Any preamble that you have copied without understanding is a junk preamble.

This is a broad-brush slogan and not always 100% true, but it’s a good principle to start from. If you’ve got such a preamble that works well for you, that’s great — here’s a quick checklist for how to spend a little time (20 minutes max) turning it into a better preamble that you do (mostly) understand:

  • For each package loaded, and each command (or group of commands) defined, you want to work out what it does, and whether you really need it.

  • For a package: to find out what it does, look it up by name on CTAN; this will give a quick summary paragraph of description, plus a links to more detailed documentation, including usually at least a user guide. E.g. the first package your preamble loads is longtable, which “allows tables to flow over page boundaries”, plus providing a few other table-related improvements. Is this something you expect to use? If not, you can take it out for now, and put it back in if you need it later.

  • For both packages and (groups of) commands: if you’re unsure what difference they make, try removing them and recompiling the document, to see what changes appear or what errors occur.

  • If the preamble defines major specialised functionality that you know you want (e.g. for writing a CV or an exam), then you probably shouldn’t aim to change it too much until you’re more experienced and confident — but it’s still worth spending the time trying to understand what each part does.

  • If you’re just writing an ordinary article, then you probably don’t need most of what’s in there — it’s probably just accumulated cruft providing the particular features that its original writer wanted or needed in their papers. So in this case: Duplicate your paper, and cut out any parts of the preamble whose purpose you’re not sure of. Cut packages/commands out gradually — a few at a time — and recompile after removing each group. If you get an error, or an undesired change in output, then you know you were making use of something from that group, so try restoring them individually until you know what you really needed.

  • An alternative approach is to start with nothing in your preamble apart from the essential document setup (\documentclass, \title, etc), and then when you find yourself missing some feature you liked from the preamble you were using, try to work out which package/command(s) gave that feature, and add it to your new version.

  • When you’ve understood what some package or group of commands does, it may be useful to add a comment by them for future reference, noting which particular feature(s) you wanted them for — e.g. \usepackage{mathtools} % for \coloneqq and extensible arrows.

Congratulations!

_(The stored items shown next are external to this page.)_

-- ==== Sys2Proof/Machine/Step.lean ====
section
/-! DEFINITION. One step: the command at the front of the queue, or the passing of one angle count when none waits. -/
namespace Sys2Proof.Machine

open Sys2Proof

/-- Run the command at the front of the queue on the state with the queue's rest; with an empty queue one angle count
passes (`tick`, log 1). -/
def step (s : State) : Host.Outcome State Fault Refusal :=
  match s.pending with
  | [] => .next (tick s)
  | c :: rest => exec c { s with pending := rest }

/-- The state with the command that a word spells at the front of its queue; unchanged where the word spells none. -/
def State.withFetchWord (s : State) (nbits w : Nat) : State :=
  match decodeTableWord nbits w with
  | none => s
  | some c => { s with pending := c :: s.pending }

end Sys2Proof.Machine
end

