/-- Spin-up tokens are asked for, queued, granted, returned and reclaimed by the boss ledger.  A module waiting for
a token repeats TOKEN_REQ to the boss, a locked holder returns its token (locally when it granted it to itself),
and without any link the wait ends in a solo spin-up. In office, the boss queues a request during the hold-off
or when all tokens are out and otherwise grants at once; TOKEN_RETURN and a lease expiry free the place; the
hold-off ends by granting to the queue; a LEDGER_HELD of a holder is entered. A grant starts ALIGN in the token
wait and the ramp in CHANGING. A member whose lease runs out while it spins up fails the attempt with cause 3.
LEDGER_QUERY is answered with LEDGER_HELD.  Cites: R110, R111, R112, R113, log 27. -/
def Obligations.TokensAndLedger : Prop :=
  (∀ s : State, s.waitsToken = true → s.shadow = false → s.fab.noaddr = false → s.fab.boss ≠ 0 → s.fab.boss ≠ s.fab.addr →
    exec .tokenRequestRepeat s = .next (State.e2eSend { s with spn.boss := s.fab.boss } s.fab.boss 0x13 s.tokenBytes)) ∧
  (∀ s : State, s.spn.token = true → s.spn.solo = false → s.spn.st = .locked → s.fab.boss ≠ 0 → s.fab.boss ≠ s.fab.addr →
    let z : State := { s with spn.token := false, spn.solo := false }
    exec .tokenReturnTimer s = .next (z.e2eSend s.fab.boss 0x15 z.tokenBytes)) ∧
  (∀ s : State, s.spn.token = true → s.spn.solo = true → s.spn.st = .locked →
    exec .tokenReturnTimer s = .next { s with spn.token := false, spn.solo := false }) ∧
  (∀ (k : Fin 16) (s : State), s.ledger.office = true → s.ledger.held.contains k = true →
    (s.spn.token && k == s.slotNo) = false → s.ledger.queue = [] →
    exec (.tokenLeaseExpiry k) s = .next { s with ledger.held := s.ledger.held.filter (· != k) }) ∧
  (∀ s : State, s.ledger.office = false → s.spn.token = true → s.spn.st = .align ∨ s.spn.st = .ramp ∨ s.spn.st = .changing →
    exec (.tokenLeaseExpiry s.slotNo) s = .next (State.spinFail { s with spn.token := false, spn.solo := false } raise 3)) ∧
  (∀ s : State, s.ledger.office = true → s.ledger.holdoff = true →
    exec .bossHoldExpiry s = .next (State.grantAll { s with ledger.holdoff := false })) ∧
  (∀ s : State, s.spn.st = .waitToken → s.spn.token = false → (∀ n < 5, (s.port n).st ≠ .up) → s.spn.before = none →
    ∃ t, exec .soloWaitExpiry s = .next t ∧ t.spn.st = .align ∧ t.spn.token = true ∧ t.spn.solo = true) ∧
  (∀ (src : BitVec 12) (shelf : Byte) (k : Fin 16) (h : Byte) (s : State), s.inShelf src = true →
    shelf.toNat = s.fab.addr.toNat / 16 → s.ledger.office = true → s.ledger.queue.contains k = false →
    s.ledger.held.contains k = false →
    (s.ledger.holdoff = true ∨ s.fld 0x1C1C 0 5 ≤ s.ledger.held.length →
      exec (.tokenReq src shelf k h) s = .next { s with ledger.queue := s.ledger.queue ++ [k] }) ∧
    (s.ledger.holdoff = false → s.ledger.held.length < s.fld 0x1C1C 0 5 → s.ledger.queue = [] → k ≠ s.slotNo →
      exec (.tokenReq src shelf k h) s = .next (State.e2eSend { s with ledger.held := s.ledger.held ++ [k] }
        (BitVec.ofNat 12 (s.fab.addr.toNat / 16 * 16 + k.val)) 0x14 s.tokenBytes))) ∧
  (∀ (src : BitVec 12) (s : State), s.inShelf src = true → s.spn.st = .waitToken → s.spn.token = false → s.spn.before = none →
    ∃ t, exec (.tokenGrant src) s = .next t ∧ t.spn.st = .align ∧ t.spn.token = true ∧ t.spn.solo = false) ∧
  (∀ (src : BitVec 12) (s : State), s.inShelf src = true → s.spn.st = .changing → s.spn.ramping = false →
    s.spn.token = false →
    exec (.tokenGrant src) s = .next { s with spn.token := true, spn.solo := false, spn.ramping := true }) ∧
  (∀ (src : BitVec 12) (shelf : Byte) (k : Fin 16) (h : Byte) (s : State), s.inShelf src = true →
    shelf.toNat = s.fab.addr.toNat / 16 → s.ledger.office = true → s.ledger.queue = [] →
    exec (.tokenReturn src shelf k h) s = .next { s with ledger.held := s.ledger.held.filter (· != k) }) ∧
  (∀ (src : BitVec 12) (s : State), s.inShelf src = true →
    exec (.ledgerQuery src) s = .next (State.e2eSend { s with spn.boss := if s.spn.token then src else s.spn.boss }
      src 0x17 s.tokenBytes)) ∧
  (∀ (src : BitVec 12) (k : Fin 16) (h : Byte) (s : State), s.inShelf src = true → s.ledger.office = true → h ≠ 0 →
    s.ledger.held.contains k = false →
    exec (.ledgerHeld src k h) s = .next { s with
      ledger.held := s.ledger.held ++ [k], ledger.queue := s.ledger.queue.filter (· != k) })

/-- Speed lock and its loss, phase lock to the boss, and power failure with its recovery.  SPEED_LOCK in RAMP
answers LOCKED with part 11 ready. SPEED_LOCK_LOSS after sixteen revolutions off speed raises source 10 and then
spins up again, from RAMP above half speed and from a stop below it. BRAKE_DONE ends in OFF. SPEED_CHANGE_DONE
takes the new speed and locks. The boss broadcasts PHASE_REF; a member at the same speed moves its phase error,
its count and its lock, with a trim between −40 and +40 whose value is free (log 11). PFAIL_ASSERT stops the
journal, parks, floods LEAVING and raises source 115; the deassertion and the recovery bring the spindle back to
what it was before.  Cites: R104, R106, R111, R114, R115, R116, R350, log 11, log 27. -/
def Obligations.SpeedLockPhaseAndPowerFailure : Prop :=
  (∀ (p : Nat) (s : State), s.spn.st = .ramp → ∃ t, exec (.speedLock p) s = .next t ∧
    t.spn.st = .locked ∧ t.ready 11 = true ∧ t.spn.period = p ∧ t.spn.attempts = 0) ∧
  (∀ s : State, s.spn.st = .locked → 16 ≤ s.spn.offCnt →
    let z := raise 10 (s.draw.lockEnds raise)
    ∃ t, exec .speedLockLoss s = .next t ∧ (z.spn.st ≠ .locked → t = z) ∧
      (z.spn.st = .locked → s.spn.period * s.lastFld 0x1C00 0 13 ≤ 120000000000 →
        t = State.spinMode { z with spn.st := .ramp, spn.wanted := true } 1) ∧
      (z.spn.st = .locked → 120000000000 < s.spn.period * s.lastFld 0x1C00 0 13 →
        t = { z.spinStop raise with spn.wanted := true })) ∧
  (∀ s : State, s.spn.st = .stopping → s.mdl.mode = 3 → s.spn.wanted = false →
    exec .brakeDone s = .next (State.spinMode { s with spn.st := .off } 0)) ∧
  (∀ (n : Nat) (s : State), s.spn.st = .changing → s.spn.ramping = true → s.spn.newRpm = some n →
    ∃ t, exec .speedChangeDone s = .next t ∧ t = (s.putFld 0x1C00 0 13 n).lockBegins ∧ t.spn.st = .locked) ∧
  (∀ s : State, s.ledger.office = true → s.spn.st = .locked → s.atb.st = .locked →
    exec .phaseRefSend s = .next (s.broadcast 0x12 (leBytes 2 (s.lastFld 0x1C00 0 13) ++ leBytes 2 0 ++ leBytes 4 0))) ∧
  (∀ (src : BitVec 12) (rpm : BitVec 16) (a : BitVec 22) (s : State), s.inShelf src = true → s.flag 0x1C00 30 = true →
    s.spn.st = .locked → s.atb.st = .locked → rpm.toNat = s.lastFld 0x1C00 0 13 →
    let e := angDiff a.toNat ((s.slotNo.val * s.fld 0x1C10 0 22) % 4194304)
    let n := if e.natAbs ≤ 16384 then s.spn.phaseGood + 1 else 0
    ∃ trim : Int, -40 ≤ trim ∧ trim ≤ 40 ∧ exec (.phaseRef src rpm a) s = .next { s.draw with
      spn.phaseErr := e, spn.phaseGood := n, spn.phaseLocked := s.spn.phaseLocked || decide (4 ≤ n), spn.trim := trim }) ∧
  (∀ s : State, exec .phaseRefLoss s = .next { s with spn.phaseLocked := false, spn.phaseGood := 0, spn.trim := 0 }) ∧
  (∀ s : State, s.spn.pfailLow = false →
    let z := State.actPfail { s with spn.pfailLow := true, zon.jstop := true } raise
    exec .pfailAssert s = .next (raise 115 (State.floodLsa { z with fab.leaving := true }))) ∧
  (∀ s : State, exec .pfailDeassert s = .next { s with
    spn.pfailLow := false, fab.leaving := s.svc.removal == .safe || s.svc.removal == .surprise }) ∧
  (∀ s : State, s.spn.st = .pfail → s.spn.pfailLow = false → s.allParked = true → s.svc.removal ≠ .surprise →
    (s.spn.fenced = true → exec .pfailRecover s = .next { s with
      spn.st := .fault, zon.jstop := bitOf s.flt.fenced.toNat 61 }) ∧
    (s.spn.fenced = false → s.spn.before = some .off ∨ s.spn.before = some .stopping →
      exec .pfailRecover s = .next { s with
        spn.st := .off, spn.before := none, zon.jstop := bitOf s.flt.fenced.toNat 61 }) ∧
    (s.spn.fenced = false → s.spn.before = some .locked → exec .pfailRecover s = .next (State.requestSpin { s with
        spn.st := .off, zon.jstop := bitOf s.flt.fenced.toNat 61 })))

Now everything in your preamble is there because you know (roughly) what it does and you’ve decided you need or want it. Even if it’s exactly the same as when you started, it’s no longer a junk preamble!

  • Thank you for the advice, much appreciated. I am writing a dissertation .
    – PietroP
    Jun 1, 2021 at 15:30
  • Good advise, I'd just always advise to write comments above not after as it becomes hard to read on small screens in side by side mode.
    – daleif
    Jun 1, 2021 at 18:14
  • @PietroP, why you not accept this answer? It is very helpful!